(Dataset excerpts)
============

/-- A walker instruction's register fields are bounded by their types; only an unassigned word has a condition: it is
not the word of an assigned walker instruction (R238, R247). -/
def walkerUnassigned (w : BitVec 32) : Bool :=
  let wop := (w.extractLsb' 28 4).toNat
  let wd := w.extractLsb' 24 4
  let wa := w.extractLsb' 20 4
  let wb := w.extractLsb' 16 4
  let im := w.extractLsb' 0 16
  match wop with
  | 0 | 11 => !(wd == 0 && wa == 0 && wb == 0 && im == 0)
  | 1 | 2 | 3 | 4 => false
  | 5 | 7 | 10 => !(wd == 0 && wb == 0)
  | 6 => !(wd == 0)
  | 8 => !(wd == 0 && im == 0)
  | 9 => !(wd == 0 && wa == 0 && wb == 0)
  | _ => true

/-- A well-formed instruction: a slot instruction that passes the decode checks, ILLEGAL, or a walker word read
as R247 reads it. Events have no encoding; they are well formed by their types. -/
def Instr.wf (i : Instr) : Bool :=
  match i with
  | .unassignedWalkerWord w => walkerUnassigned w
  | _ =>
    match slotParts i with
    | some (op, f) => (slotError op f).isNone
    | none => true

end Sys2Proof
end

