/-- The first message in flight from a bench to a rank finds no room there, and is held at its interface (R135, R200). -/
def holdFlight (s : State) (bench launch dest : Nat) : State :=
  let b := s.bench bench
  match s.flights.find? fun x => x.source == some bench && x.launch == launch && x.message.dest == dest with
  | none => s
  | some x =>
    if 64 ≤ b.held.length then s
    else
      let s1 : State := { s with flights := s.flights.filter fun y => !(y.launch == launch && y.message.key == x.message.key) }
      countEvent (s1.setBench bench { b with held := b.held ++ [{ launch := launch, message := x.message }] }) launch bench 15 1

/-- MESSAGE_ARRIVAL: the messages of a bench's interface are its held ones and then those in flight; of those to one rank
the first goes first (R196, R200). Where it finds no room, the next one in flight is held behind it (R135). -/
def arrival (bench index : Nat) (s : State) : State :=
  let b := s.bench bench
  let flying := s.flights.filter fun x => x.source == some bench
  let all := b.held ++ flying.map fun x => { launch := x.launch, message := x.message : HeldMessage }
  match all[index]? with
  | none => s
  | some h =>
    match all.find? fun x => x.launch == h.launch && x.message.dest == h.message.dest with
    | none => s
    | some first =>
      let m := first.message
      let l := s.launch first.launch
      let wasHeld := b.held.any fun x => x.launch == first.launch && x.message.key == m.key
      if l.stopped then s
      else
        let s1 : State :=
          if wasHeld then
            s.setBench bench { b with held := b.held.filter fun x => !(x.launch == first.launch && x.message.key == m.key) }
          else { s with flights := s.flights.filter fun x => !(x.launch == first.launch && x.message.key == m.key) }
        match deliverMessage s1 first.launch m with
        | some s2 => slotFreed s2 first.launch m.dest
        | none => holdFlight s bench first.launch m.dest

def execMessageArrival (bench index : Nat) (s : State) : Out := .next (arrival bench index s)

/-! ## The end of a task (R124) -/

/-- The first arm of a descriptor is decremented. -/
def endDescriptor (s : State) (launch : Nat) (d : Option Nat) : State :=
  match d with
  | none => s
  | some n =>
    match (s.launch launch).descriptors[n]? with
    | some x => decrementAll s launch (x.arms.headD [])
    | none => s

/-- TASK_END: every strand has ended and every engine command is over (R124, R132, R160). -/
def taskEnd (launch task : Nat) (s : State) : State :=
  let l := s.launch launch
  match l.tasks.find task with
  | none => s
  | some t =>
    if t.live != 0 || !(taskStrands s launch task).isEmpty || taskEngineWork s t.bench launch task then s
    else
      let s1 := if t.fate = .halted then endDescriptor s launch t.descriptor else s
      let s2 := if decide (t.fate = .halted) || decide (t.fate = .failed) then removeMessage s1 t.bench launch t.rank task else s1
      let l2 := s2.launch launch
      let s3 := s2.setLaunch launch { l2 with tasks := l2.tasks.drop task }
      slotFreed (snapEnded s3 launch t.snapshot) launch t.rank

def execTaskEnd (launch task : Nat) (s : State) : Out := .next (taskEnd launch task s)

/-! ## Control nodes (R133) -/

/-- Counters of a loop's body are set again. -/
def rearmBody (l : Launch) (first last : Nat) : Launch :=
  { l with
    deps := (upFrom first (last + 1 - first)).foldl
      (fun d i => d.put i (match l.descriptors[i]? with
        | some x => x.deps
        | none => 0)) l.deps }

/-- One control node is evaluated. -/
def evaluateNode (s : State) (launch task : Nat) (d : Descriptor) (w : Word) : State :=
  let arm :=
    match d.kind with
    | 4 => min w.toNat (d.armCount - 1)
    | _ => if w != 0 then 0 else 1
  let l := s.launch launch
  let l1 := if d.kind == 3 && arm == 0 then rearmBody l d.first d.last else l
  let l2 := { l1 with deps := l1.deps.put task d.deps }
  decrementAll (s.setLaunch launch l2) launch (d.arms.getD arm [])

/-- CONTROL_NODE_EVALUATION (R133): the oldest ready control node that waits for no record. -/
def controlNode (launch : Nat) (s : State) : State :=
  let l := s.launch launch
  let control (u : Unread) : Bool :=
    u.record.isNone && (match l.descriptors[u.task]? with
      | some d => decide (2 ≤ d.kind)
      | none => false)
  if l.stopped then s
  else
    match l.unread.find? control with
    | none => s
    | some u =>
      match l.descriptors[u.task]? with
      | none => s
      | some d =>
        let s1 := s.setLaunch launch { l with unread := l.unread.filter fun x => !(control x && x.task == u.task) }
        match deviceRead s1 l.ctx d.control 8 with
        | .ok bs s2 => evaluateNode s2 launch u.task d (byteWord bs 0)
        | .trap t s2 =>
          let r := deviceFault s2 l.ctx t
          keepUnread r.1 launch u.task (some r.2) u.since
        | _ => s

def execControlNodeEvaluation (launch : Nat) (s : State) : Out := .next (controlNode launch s)

/-! ## Watchdog and deadlock (R141, R144) -/

/-- The live strand of a task with the lowest strand index. -/
def lowestStrand (s : State) (launch key : Nat) : Option Focus :=
  (taskStrands s launch key).foldl
    (fun (o : Option Focus) f =>
      let index (g : Focus) : Nat := match s.strandAt g with
        | some t => t.gangIndex
        | none => 0
      match o with
      | some g => if index f < index g then some f else o
      | none => some f) none

/-- WATCHDOG (R141): the budget of the strand that State.cur names is used up. -/
def watchdog (s : State) : State :=
  match s.strand with
  | none => s
  | some t =>
    let l := s.launch t.launch
    let live := taskStrands s t.launch t.message.key
    if t.clocks < l.budget || live.any (inCtxOp s) then s
    else
      match lowestStrand s t.launch t.message.key with
      | none => s
      | some f =>
        countEvent (abortTask s { first := f, info := { cause := .watchdog }, expire := true }) t.launch f.bench 9 1

def execWatchdog (s : State) : Out := .next (watchdog s)

/-- A strand is in a gang-local wait, and what it waits for has not come (R144). -/
def gangLocalWait (s : State) (f : Focus) : Bool :=
  match s.strandAt f with
  | none => false
  | some t =>
    match t.wait with
    | none => false
    | some w =>
      match w.why with
      | .ldw off => !(s.core f.core).full.contains (off / 8)
      | .barwait object => !barwaitReady s f.bench t object w.slot
      | .queueRead n | .queueWrite n => decide (8 ≤ n) && !queueReady (s.setCur f) t w.why
      | .claim =>
        match (s.core f.core).claim with
        | some h =>
          match (if (s.core f.core).holds h then s.strandAt { f with hc := h } else none) with
          | some o => o.launch == t.launch && o.message.key == t.message.key
          | none => false
        | none => false
      | _ => false

/-- Every live strand of a gang is in a gang-local wait, and none of its engine commands is outstanding (R144). -/
def gangStuck (s : State) (f : Focus) : Bool :=
  match s.strandAt f with
  | none => false
  | some t =>
    t.message.cls == 3 && (taskStrands s t.launch t.message.key).all (gangLocalWait s)
      && !taskEngineWork s f.bench t.launch t.message.key

/-- GANG_DEADLOCK (R144): the wait has held for 256 core clocks. -/
def gangDeadlock (s : State) : State :=
  match s.strand with
  | none => s
  | some t =>
    let live := taskStrands s t.launch t.message.key
    let long (f : Focus) : Bool := match s.strandAt f with
      | some x => decide (256 ≤ x.gangWait)
      | none => false
    if !gangStuck s s.cur || !live.all long then s
    else
      match live with
      | [] => s
      | f :: _ => abortTask s { first := f, info := { cause := .gangDeadlock }, others := .gangDeadlock, expire := true }

def execGangDeadlock (s : State) : Out := .next (gangDeadlock s)

/-! ## Launch completion (R130) -/

/-- No strand or task of a launch is at work. -/
def launchQuiet (s : State) (launch : Nat) : Bool :=
  (s.launch launch).tasks.isEmpty
    && !(s.hcs.any fun h => match h.2.strand with
        | some t => t.launch == launch
        | none => false)

/-- A message of a launch is on its way, or held at an interface. -/
def launchSends (s : State) (launch : Nat) : Bool :=
  (s.flights.any fun f => f.launch == launch) || s.benches.any fun b => b.2.held.any fun h => h.launch == launch

/-- Nothing of a launch is left to do (R130); one whose bench was fenced starts no more tasks, and is over once those it had
started have ended (R145). -/
def launchDone (s : State) (launch : Nat) : Bool :=
  let l := s.launch launch
  launchQuiet s launch && l.collectives.all (fun c => !c.2.running && c.2.waiting.isEmpty)
    && (l.fenced ||
      (!launchSends s launch && l.pool.isEmpty && l.spill.isEmpty && l.unread.isEmpty && l.deviceHeld.isEmpty
        && l.waiting.isEmpty && l.mailboxes.all (·.2.isEmpty) && l.overflow.all (·.2.isEmpty)
        && l.blocks.all (fun b => b.2.queue.isEmpty && b.2.snapshot.isEmpty)))

/-- A task was reported failed, or a counter never reached zero (R130). -/
def launchFailed (l : Launch) : Bool := l.failed || l.fenced || (List.range l.taskCount).any fun i => !l.reached.contains i

/-- The lines of a block: first and last address. -/
def blockRange (l : Launch) (gb : Nat × Nat) : Nat × Nat :=
  match l.regions[gb.1]? with
  | some g =>
    let size := 2 ^ (g.bsz + 14)
    (g.base + gb.2 * size, g.base + gb.2 * size + size - 1)
  | none => (1, 0)

/-- A block's frame is written back and dropped, once the atomics accepted at its lines have been performed (R161). -/
def evictFrame (s : State) (launch : Nat) (gb : Nat × Nat) : State :=
  let r := blockRange (s.launch launch) gb
  let s1 := performAll (fun n => decide (r.1 ≤ n.va) && decide (n.va ≤ r.2)) s
  ((llcOverlap s1.mem r.1 r.2).filter (·.frame)).foldl dropLine s1

/-- Every frame of a launch is given up (R130, R165). -/
def evictAll (s : State) (launch : Nat) : State :=
  (s.launch launch).blocks.foldl (fun s b => evictFrame s launch (b.1 / 2 ^ 28, b.1 % 2 ^ 28)) s

/-- The benches of a launch are given up: sessions closed, queues emptied, reservations and kept banks dropped (R180, R188,
R202). -/
def releaseBench (s : State) (bench : Nat) : State :=
  let b := s.bench bench
  let s1 := s.setBench bench { b with sessions := [], gang := none, store := [], queues := [] }
  (upFrom (bench * 8) 8).foldl
    (fun s k =>
      let s2 := settleBanks s k none
      s2.setCore k { s2.core k with queues := [] }) s1

/-- A message that the controller makes for a rank of a launch (R194, R302). -/
def controllerMessage (s : State) (launch rank handler : Nat) (words : List Word) : State :=
  let m : Message := { hidx := handler, cls := 4, plen := 1, dest := rank, payload := wordsToBytes words }
  let n := numberDevice s launch m
  placeDevice n.1 launch n.2

/-- The issuer of a CTXSTART is told that the launch is over (R302). -/
def tellIssuer (s : State) (l : Launch) (failed : Bool) : State :=
  match l.issuer with
  | .nobody => s
  | .host fn slot tag =>
    postCompletion s fn
      { w0 := completionWord tag 0 slot, w1 := launchId l ||| place 49 1 1 ||| place 48 1 failed.toNat }
  | .strand k _ =>
    if !l.notify.getLsbD 31 then s
    else
      let rank := field l.notify 0 12
      let words := [launchId l, if failed then 1 else 0, 0, 0]
      if ((s.launch k).rank rank).st == rankValid then controllerMessage s k rank (field l.notify 16 8) words
      else
        let n := numberDevice s k
          { hidx := field l.notify 16 8, cls := 4, plen := 1, dest := rank, payload := wordsToBytes words }
        quarantine n.1 k { n.2 with ctx := s.parentOf l.ctx } 2 none

/-- The messages of a launch that wait at a rank: in its mailbox, and device-made ones that find no room there, which an image
saves as entries of it (R165). -/
def Launch.boxed (l : Launch) (rank : Nat) : List Message :=
  l.mailboxes.get rank [] ++ l.deviceHeld.filter fun m => m.dest == rank

/-- Messages of a launch in the order of the sections of an image (R69, R71, R360): tasks of the pool, mailboxes, overflow
queues, park queues, then capsules and migrants: those of the mailboxes, of the park queues, held and in flight. -/
def launchMessages (s : State) (launch : Nat) : List Message :=
  let l := s.launch launch
  let plain (ms : List Message) : List Message := ms.filter fun m => m.capsule.isNone
  let bodies (ms : List Message) : List Message := ms.filter fun m => m.capsule.isSome
  let held := (s.benches.flatMap (·.2.held)).filter fun h => h.launch == launch
  let boxes := (List.range l.rankCount).flatMap l.boxed
  let parked := l.blocks.flatMap fun b => b.2.snapshot ++ b.2.queue
  l.readyTasks ++ plain boxes ++ (List.range l.rankCount).flatMap (fun r => l.overflow.get r [])
    ++ plain parked ++ bodies boxes ++ bodies parked
    ++ held.map (·.message) ++ (s.flights.filter fun f => f.launch == launch).map (·.message)

/-- Messages of a launch that stand in mailboxes and hold a capsule body, by bench. -/
def capsuleBodies (l : Launch) (bench : Nat) : Nat :=
  l.mailboxes.foldl
    (fun n e => if (l.rank e.1).bench == bench then n + (e.2.filter fun m => m.capsule.isSome).length else n) 0

/-- Every message of a launch leaves its place. -/
def dropMessages (s : State) (launch : Nat) : State :=
  let l := s.launch launch
  let s1 := l.rect.benches.foldl
    (fun s b =>
      let x := s.bench b
      s.setBench b { x with capsules := x.capsules - capsuleBodies l b }) s
  { s1 with
    flights := s1.flights.filter fun f => f.launch != launch
    benches := s1.benches.mapAll fun _ b => { b with held := b.held.filter fun h => h.launch != launch } }

/-- What a launch holds is released (R130). The messages that a fenced launch leaves undispatched find their ranks INVALID
(R145, R198, R207, log 88). -/
def releaseLaunch (s : State) (launch : Nat) : State :=
  let l := s.launch launch
  let s0 := dropMessages ((launchMessages s launch).foldl (fun s m => quarantine s launch m 2 none) s) launch
  let s1 := evictAll s0 launch
  let s2 := l.rect.benches.foldl releaseBench s1
  { s2 with launches := s2.launches.drop launch }

/-- A context with no launch left is IDLE again (R50). -/
def idleIfDone (s : State) (ctx : Nat) : State :=
  match s.ctx ctx with
  | some c => if decide (c.st = .running) && !(s.launches.any fun e => e.2.ctx == ctx) then s.setCtx ctx { c with st := .idle } else s
  | none => s

/-- LAUNCH_COMPLETE (R130). -/
def launchComplete (launch : Nat) (s : State) : State :=
  match s.launches.find launch with
  | none => s
  | some l =>
    if l.stopped || !launchDone s launch then s
    else tellIssuer (idleIfDone (releaseLaunch s launch) l.ctx) l (launchFailed l)

def execLaunchComplete (launch : Nat) (s : State) : Out := .next (launchComplete launch s)

end Sys2Proof.Machine
end

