-- ==== Sys2Proof/Machine/Grants.lean ====
section
/-! DEFINITION. What the context controller grants, revokes and reports (R47 to R64, R91, R300, R301, R303): new contexts,
benches, ranges and views, reserve, tokens, VFs, the allow-list, and queries. -/

namespace Sys2Proof.Machine

/-! ## The physical map (R13) -/

def hbmTop (p : Package) : Nat := p.hbm * Config.hbmChannelBytes
def lpBase : Nat := 0x10000000000
def lpTop (p : Package) : Nat := lpBase + p.lp * Config.lpChannelBytes

/-- Every address from lo to hi is memory; the capacity of a CXL port that has gone down still counts (R15, log 79). -/
def inMemory (p : Package) (lo hi : Nat) : Bool :=
  let cxl0End := cxlBase 0 + p.cxl0
  let cxl1End := cxlBase 1 + p.cxl1
  decide (lo ≤ hi) &&
    (decide (hi < hbmTop p) || (decide (lpBase ≤ lo) && decide (hi < lpTop p))
      || (decide (cxlBase 0 ≤ lo) && decide (hi < (if cxl0End = cxlBase 1 then cxl1End else cxl0End)))
      || (decide (cxlBase 1 ≤ lo) && decide (hi < cxl1End)))

/-- A byte as the home slice would read it at a physical address. -/
def physRead (m : Memory) (pa : Nat) : Byte :=
  match m.llc.find? fun l => l.phys == pa / 256 && l.valid.getLsbD (pa % 256 / 32) with
  | some l => (lineBytes l.data (pa % 256) 1).headD 0
  | none => physByte m pa

/-- A byte that the home slice could not read there (R16, R95). -/
def physLost (s : State) (pa : Nat) : Bool :=
  match s.mem.llc.find? fun l => l.phys == pa / 256 && l.valid.getLsbD (pa % 256 / 32) with
  | some l => l.poison.getLsbD (pa % 256 / 32)
  | none => memLost s pa

/-! ## Rectangles (R52) -/

/-- A rectangle in the layout of descriptor w1, or none where it names no bench. -/
def wordRect (w : Word) : Option Rect :=
  if w.getLsbD 63 then none
  else some { x := field w 16 5, y := field w 8 4, w := field w 48 5 + 1, h := field w 40 4 + 1 }

/-- The smallest rectangle that covers two. -/
def coverRect (a b : Rect) : Rect :=
  let x := min a.x b.x
  let y := min a.y b.y
  { x := x, y := y, w := max (a.x + a.w) (b.x + b.w) - x, h := max (a.y + a.h) (b.y + b.h) - y }

/-- The rectangle with exactly these benches, if they are one; the empty set is `some none`. -/
def rectOfBenches (bs : List Nat) : Option (Option Rect) :=
  match bs with
  | [] => some none
  | b :: rest =>
    let one (b : Nat) : Rect := { x := b % 32, y := b / 32, w := 1, h := 1 }
    let r := rest.foldl (fun r b => coverRect r (one b)) (one b)
    if r.w * r.h = bs.length then some (some r) else none

/-- The bench set of a context; the device context holds the logical mesh. -/
def benchSet (s : State) (ctx : Nat) : Option Rect :=
  if ctx == Config.deviceCtx then
    (if s.pkg.columns.isEmpty then none else some { x := 0, y := 0, w := s.pkg.columns.length, h := Config.rows })
  else (s.ctx ctx).bind (·.benches)

/-- A parent may grant a bench to a child: it holds it, no other child does, and no running launch of its own uses it. -/
def mayGrantBench (s : State) (parent child b : Nat) : Bool :=
  let x := b % 32
  let y := b / 32
  (match benchSet s parent with
   | some r => r.has x y
   | none => false)
    && !(s.ctl.ctxs.any fun e => e.2.parent == parent && e.1 != child && (match e.2.benches with
        | some r => r.has x y
        | none => false))
    && !launchUses s parent x y

/-- The fault ring of a VF holds 256 entries for each of a number of benches (R36). -/
def ringHolds (s : State) (vf benches : Nat) : Bool := vf == 0 || decide (256 * benches ≤ 2 ^ (s.fn vf).fr.log2n)

/-- Benches of a context's set, counted. -/
def Ctx.benchCount (c : Ctx) : Nat := match c.benches with
  | some r => r.w * r.h
  | none => 0

/-- A grant of benches (R52). -/
def grantBenches (s : State) (parent child : Nat) (c : Ctx) (b : Word) : Option State :=
  match wordRect b with
  | none => none
  | some r =>
    let new := match c.benches with
      | some old => coverRect old r
      | none => r
    if r.inMesh && (r.benches ++ new.benches).all (mayGrantBench s parent child) && ringHolds s c.vf (new.w * new.h) then
      some (s.setCtx child { c with benches := some new })
    else none

/-! ## Range entries (R54 to R58) -/

/-- The lowest free index of a partition's table. -/
def freeEntry (s : State) (part : Nat) : Option Nat :=
  (List.range 64).find? fun i => (s.ctl.ranges.find (part * 64 + i)).isNone

/-- Physical bytes of an entry, first and last. -/
def RangeEntry.phys (e : RangeEntry) : Nat × Nat :=
  ((((e.base : Int) + e.offset) * 65536).toNat, (((e.limit : Int) + e.offset) * 65536 + 65535).toNat)

/-- An entry put in the table of its partition, unless it overlaps one of its owner's or there is no room. -/
def addEntry (s : State) (part : Nat) (e : RangeEntry) : Option State :=
  if s.ctl.ranges.any fun o => o.2.owner == e.owner && decide (o.2.base ≤ e.limit) && decide (e.base ≤ o.2.limit) then none
  else
    (freeEntry s part).map fun i => s.setCtl { s.ctl with ranges := s.ctl.ranges.put (part * 64 + i) e }

/-- A range granted by a context (R55). -/
def deriveRange (s : State) (parent child : Nat) (cb n pb : Nat) (attr : BitVec 5) (zero : Bool) : Option State :=
  let part := s.partOf child
  match s.ctl.ranges.find? fun e =>
      e.1 / 64 == part && e.2.owner == parent && decide (e.2.base ≤ pb / 65536) && decide (pb / 65536 ≤ e.2.limit) with
  | none => none
  | some e =>
    let units := min (n / 65536) (e.2.limit + 1 - pb / 65536)
    let new : RangeEntry :=
      { derived := true, src := e.1 % 64, base := cb / 65536, owner := child, limit := cb / 65536 + units - 1
        attr := attr &&& e.2.attr, offset := ((pb / 65536 : Nat) : Int) - ((cb / 65536 : Nat) : Int) + e.2.offset }
    (addEntry s part new).map fun s1 => if zero then startScrub s1 new.phys.1 new.phys.2 else s1

/-- Two grants of physical memory to different partitions may overlap only where neither carries W or A (R48). -/
def sharedBadly (s : State) (part lo hi : Nat) (attr : BitVec 5) : Bool :=
  let writes (a : BitVec 5) : Bool := a &&& 0b01010 != 0
  s.ctl.ranges.any fun e =>
    e.1 / 64 != part && !e.2.derived && decide (e.2.phys.1 ≤ hi) && decide (lo ≤ e.2.phys.2) && (writes attr || writes e.2.attr)

/-- A range granted by the device context (R55, R58). -/
def deviceRange (s : State) (child : Nat) (cb n pb : Nat) (attr : BitVec 5) : Option State :=
  let part := s.partOf child
  if !inMemory s.pkg pb (pb + n - 1) || sharedBadly s part pb (pb + n - 1) attr then none
  else
    let new : RangeEntry :=
      { derived := false, src := 0, base := cb / 65536, owner := child, limit := cb / 65536 + n / 65536 - 1, attr := attr
        offset := ((pb / 65536 : Nat) : Int) - ((cb / 65536 : Nat) : Int) }
    (addEntry s part new).map fun s1 => startScrub s1 pb (pb + n - 1)

/-! ## Views (R91) -/

/-- The bytes of a view's codes, and of its scales. -/
def View.storBytes (v : View) : Nat := v.count * (if v.f6e2 then 192 else 128)
def View.scaleBytes (v : View) : Nat := if v.f6e2 then 0 else v.count * 8

/-- The tier of a physical address: 0 HBM, 1 LPDDR6, none elsewhere. -/
def tierOf (p : Package) (lo hi : Nat) : Option Nat :=
  if decide (hi < hbmTop p) then some 0 else if decide (lpBase ≤ lo) && decide (hi < lpTop p) then some 1 else none

/-- The fields of a view are legal, and its storage and scales are memory of any tier (log 91). -/
def viewLegal (p : Package) (v : View) : Bool :=
  v.en && decide (field v.w0 60 3 ≤ 1) && decide (field v.w0 57 3 ≤ 1) && v.count != 0
    && (!v.f6e2 || v.scale == 0)
    && inMemory p v.stor (v.stor + v.storBytes - 1) && (v.f6e2 || inMemory p v.scale (v.scale + v.scaleBytes - 1))

/-- Extents of a view's storage and scales. -/
def View.sources (v : View) : List (Nat × Nat) := [(v.stor, v.storBytes), (v.scale, v.scaleBytes)]

/-- A view overlaps another view, or one's view the other's storage or scales. -/
def viewsClash (a b : View) : Bool :=
  extentsClash a.base a.bytes b.base b.bytes || a.sources.any (fun e => extentsClash b.base b.bytes e.1 e.2)
    || b.sources.any (fun e => extentsClash a.base a.bytes e.1 e.2)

============

Problem requirements — Find every line in the records that contains the word "RangeEntry"; copy those lines.

Task answer —
def RangeEntry.phys (e : RangeEntry) : Nat × Nat :=
def addEntry (s : State) (part : Nat) (e : RangeEntry) : Option State :=
    let new : RangeEntry :=
    let new : RangeEntry :=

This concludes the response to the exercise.